Saved data entries:
/-- A consumer word is no part of the burst (10_state R46). -/
theorem rstep_takesPart (i : Instr) (cmd : Command) (hc : commandOf i = some cmd) (s : State) (hW : s.W < 2 ^ s.cfg.pw) :
    TakesPart [] false s (rstep cmd s) := by
  obtain ⟨⟨hw, _, hlo, hlb, hbc, _⟩, hm⟩ := rstep_keeps_writeDomain i cmd hc s
  have hpending : (rstep cmd s).pendingBytes = s.pendingBytes := by simp only [State.pendingBytes, hlo, hlb]
  have hnone : samplesOf s.pendingBytes = [] := by cases h : s.loPending <;> simp [h, samplesOf]
  refine ⟨?_, fun _ later => ?_, by simpa using hlo, hbc⟩
  · rw [List.append_nil, hnone]
    exact .none hW (rstep_cfg i cmd hc s) hw hm
  · rw [List.append_nil, hnone, hpending]
    rfl

theorem exec_takesPart (i : Instr) (s : State) (hq : s.cfg.isQsf = true) (hW : s.W < 2 ^ s.cfg.pw) :
    ∃ t, exec i s = .next t ∧ TakesPart (bytesOf [i]) (oneBurst [i]) s t := by
  cases hp : i.port with
  | producer =>
    obtain ⟨payload, eob, hpe, _⟩ := exec_producer i hp s
    obtain ⟨hbytes, hends⟩ := burst_of_producerParts i payload eob hpe
    rw [hbytes, hends]
    exact ⟨_, exec_of_producerParts i payload eob hpe s hq, wstep_takesPart payload eob s hW⟩
  | consumer =>
    obtain ⟨cmd, hc, _⟩ := exec_consumer i hp s
    obtain ⟨hbytes, hends⟩ := burst_of_commandOf i cmd hc
    rw [hbytes, hends]
    exact ⟨_, exec_of_commandOf i cmd hc s hq, rstep_takesPart i cmd hc s hW⟩

/-! ### The run of a burst -/

/-- A schedule runs its first transaction, then the rest. -/
theorem play_schedule_cons (i : Instr) (is : List Instr) (s t : State) (hi : i.wf s.cfg = true) (hx : exec i s = .next t) :
    play (schedule s.cfg (i :: is)) s = play (schedule t.cfg is) t := by
  rw [exec_cfg i s t hx]
  exact play_word _ i _ s t (decodeGivesBackEncode s.cfg i hi) hx

/-- With no byte pending, quiet transactions write nothing, start nothing and count nothing. -/
theorem play_quiet (is : List Instr) (s : State) (hq : s.cfg.isQsf = true) (hW : s.W < 2 ^ s.cfg.pw)
    (hwf : ∀ i ∈ is, i.wf s.cfg = true) (hlo : s.loPending = false) (h : quiet is = true) :
    ∃ t, play (schedule s.cfg is) s = .next t ∧ WritesSamples [] s t ∧ t.loPending = false ∧
      t.burstCount = s.burstCount := by
  induction is generalizing s with
  | nil => exact ⟨withEdges [] s, play_nil s, .none hW rfl rfl rfl, hlo, rfl⟩
  | cons i is ih =>
    rw [quiet_cons, Bool.and_eq_true] at h
    obtain ⟨hi, his⟩ := h
    obtain ⟨hwfi, hwfis⟩ := List.forall_mem_cons.mp hwf
    obtain ⟨t, hx, hpart⟩ := exec_takesPart i s hq hW
    obtain ⟨hbytes, hends⟩ := no_byte_of_quiet i hi
    rw [hbytes, hends] at hpart
    have hwrites : WritesSamples [] s t := by simpa [hlo, samplesOf] using hpart.writes
    have htlo : t.loPending = false := by simpa [hlo] using hpart.loPending
    obtain ⟨u, hplay, hwu, hulo, hubc⟩ := ih t (hwrites.cfg ▸ hq) hwrites.W_lt (hwrites.cfg ▸ hwfis) htlo his
    exact ⟨u, (play_schedule_cons i is s t hwfi hx).trans hplay, hwrites.append hW hwu, hulo,
      hubc.trans hpart.burstCount⟩

/-- From any point inside a burst, its remaining transactions write the samples of the pending and the remaining bytes. -/
theorem play_oneBurst (is : List Instr) (s : State) (hq : s.cfg.isQsf = true) (hW : s.W < 2 ^ s.cfg.pw)
    (hwf : ∀ i ∈ is, i.wf s.cfg = true) (h : oneBurst is = true) :
    ∃ t, play (schedule s.cfg is) s = .next t ∧ WritesSamples (samplesOf (s.pendingBytes ++ bytesOf is)) s t ∧
      t.loPending = false ∧ t.burstCount = s.burstCount + 1 := by
  induction is generalizing s with
  | nil => simp [oneBurst] at h
  | cons i is ih =>
    obtain ⟨hwfi, hwfis⟩ := List.forall_mem_cons.mp hwf
    obtain ⟨t, hx, hpart⟩ := exec_takesPart i s hq hW
    have hk := hpart.writes.cfg
    have hplay := play_schedule_cons i is s t hwfi hx
    rw [oneBurst_cons] at h
    rw [bytesOf_cons, hplay]
    cases hends : oneBurst [i] with
    | true =>
      rw [hends] at h hpart
      obtain ⟨u, hu, hwu, hulo, hubc⟩ := play_quiet is t (hk ▸ hq) hpart.writes.W_lt (hk ▸ hwfis) hpart.loPending h
      rw [bytesOf_of_quiet is h, List.append_nil]
      exact ⟨u, hu, by simpa using hpart.writes.append hW hwu, hulo, hubc.trans hpart.burstCount⟩
    | false =>
      rw [hends] at h hpart
      obtain ⟨u, hu, hwu, hulo, hubc⟩ := ih t (hk ▸ hq) hpart.writes.W_lt (hk ▸ hwfis) h
      rw [hpart.continues rfl]
      exact ⟨u, hu, hpart.writes.append hW hwu, hulo, hubc.trans (congrArg (· + 1) hpart.burstCount)⟩

/-! ### How often samples are written -/

/-- The producer step of a word, from its fields (30_encoding R145). -/
theorem producerParts_decodeProducer (w : BitVec 10) :
    producerParts (decodeProducer w) = some (if pValid w then some (pData w) else none, pEob w) := by
  unfold decodeProducer
  cases pValid w <;> cases pEob w <;> rfl

/-- The samples of a pending and a presented byte, counted. -/
theorem samplesOf_pending_length (payload : Option Byte) (s : State) :
    (samplesOf (s.pendingBytes ++ payload.toList)).length = if payload.isSome && s.loPending then 1 else 0 := by
  cases payload <;> cases h : s.loPending <;> simp [h, samplesOf]

/-- A producer word advances the cursor by the samples it writes and leaves pending what `samplesIn` goes on from. -/
theorem exec_producer_word (w : BitVec 10) (s : State) (hq : s.cfg.isQsf = true) (hW : s.W < 2 ^ s.cfg.pw) :
    ∃ t, exec (decodeProducer w) s = .next t ∧ t.cfg = s.cfg ∧ t.W < 2 ^ t.cfg.pw ∧
      t.W = addP s.cfg s.W (if pValid w && s.loPending then 1 else 0) ∧
      t.loPending = (if pEob w then false else if pValid w then !s.loPending else s.loPending) := by
  have hwrites := wstep_writes (if pValid w then some (pData w) else none) (pEob w) s hW
  refine ⟨_, exec_of_producerParts _ _ _ (producerParts_decodeProducer w) s hq, hwrites.cfg, hwrites.W_lt, ?_, ?_⟩
  · rw [hwrites.W, samplesOf_pending_length]
    cases pValid w <;> rfl
  · rw [wstep_loPending]
    cases pValid w <;> cases pEob w <;> simp

/-- Any run of port words advances the cursor by the samples that `samplesIn` counts. -/
theorem play_words_W (ws : List PortWord) (s : State) (hq : s.cfg.isQsf = true) (hW : s.W < 2 ^ s.cfg.pw)
    (hwf : ∀ w ∈ ws, w.wf s.cfg = true) :
    ∃ t, play (ws.map .port) s = .next t ∧ t.W = addP s.cfg s.W (samplesIn s.loPending (producerWords ws)) := by
  induction ws generalizing s with
  | nil => exact ⟨withEdges [] s, play_nil s, (addP_zero s.cfg s.W hW).symm⟩
  | cons w ws ih =>
    obtain ⟨hw, hws⟩ := List.forall_mem_cons.mp hwf
    cases w with
    | producer w =>
      obtain ⟨t, hx, hk, htW, hadd, hlo⟩ := exec_producer_word w s hq hW
      obtain ⟨u, hu, huW⟩ := ih t (hk ▸ hq) htW (hk ▸ hws)
      exact ⟨u, (play_word _ _ _ s t rfl hx).trans hu, by rw [huW, hk, hadd, addP_addP, hlo]; rfl⟩
    | consumer w =>
      obtain ⟨i, hd⟩ := decode_of_wf s.cfg (.consumer w) hw
      obtain ⟨cmd, hc, _⟩ := exec_consumer i (decode_port s.cfg _ i hd) s
      obtain ⟨⟨htW, _, hlo, _⟩, _⟩ := rstep_keeps_writeDomain i cmd hc s
      have hk := rstep_cfg i cmd hc s
      obtain ⟨u, hu, huW⟩ := ih (rstep cmd s) (hk ▸ hq) (by rwa [htW, hk]) (hk ▸ hws)
      refine ⟨u, (play_word _ i _ s _ hd (exec_of_commandOf i cmd hc s hq)).trans hu, ?_⟩
      rw [huW, hk, htW, hlo]
      rfl

/-- A sample takes two bytes, of which only the first can be pending already (40_producer R193). -/
theorem samplesIn_le (lo : Bool) (ws : List (BitVec 10)) : samplesIn lo ws ≤ (ws.length + lo.toNat) / 2 := by
  induction ws generalizing lo with
  | nil => exact Nat.zero_le _
  | cons w ws ih =>
    have hrest := ih (if pEob w then false else if pValid w then !lo else lo)
    have hbit := Bool.toNat_le (if pEob w then false else if pValid w then !lo else lo)
    rw [samplesIn, List.length_cons]
    cases hsample : pValid w && lo with
    | false =>
      rw [if_neg Bool.false_ne_true]
      omega
    | true =>
      obtain ⟨hvalid, rfl⟩ := Bool.and_eq_true_iff.mp hsample
      simp only [hvalid, if_true, Bool.not_true, ite_self, Bool.toNat_false, Bool.toNat_true] at hrest ⊢
      omega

WHAT THE TASK REQUIRES: Starting at the line that has "cases payload <;>" and ending at the line that has "t.W = addP s.cfg s.W (if", please write out the lines above exactly, leaving out all others.

ANSWER TO THIS TASK:
  cases payload <;> cases h : s.loPending <;> simp [h, samplesOf]

/-- A producer word advances the cursor by the samples it writes and leaves pending what `samplesIn` goes on from. -/
theorem exec_producer_word (w : BitVec 10) (s : State) (hq : s.cfg.isQsf = true) (hW : s.W < 2 ^ s.cfg.pw) :
    ∃ t, exec (decodeProducer w) s = .next t ∧ t.cfg = s.cfg ∧ t.W < 2 ^ t.cfg.pw ∧
      t.W = addP s.cfg s.W (if pValid w && s.loPending then 1 else 0) ∧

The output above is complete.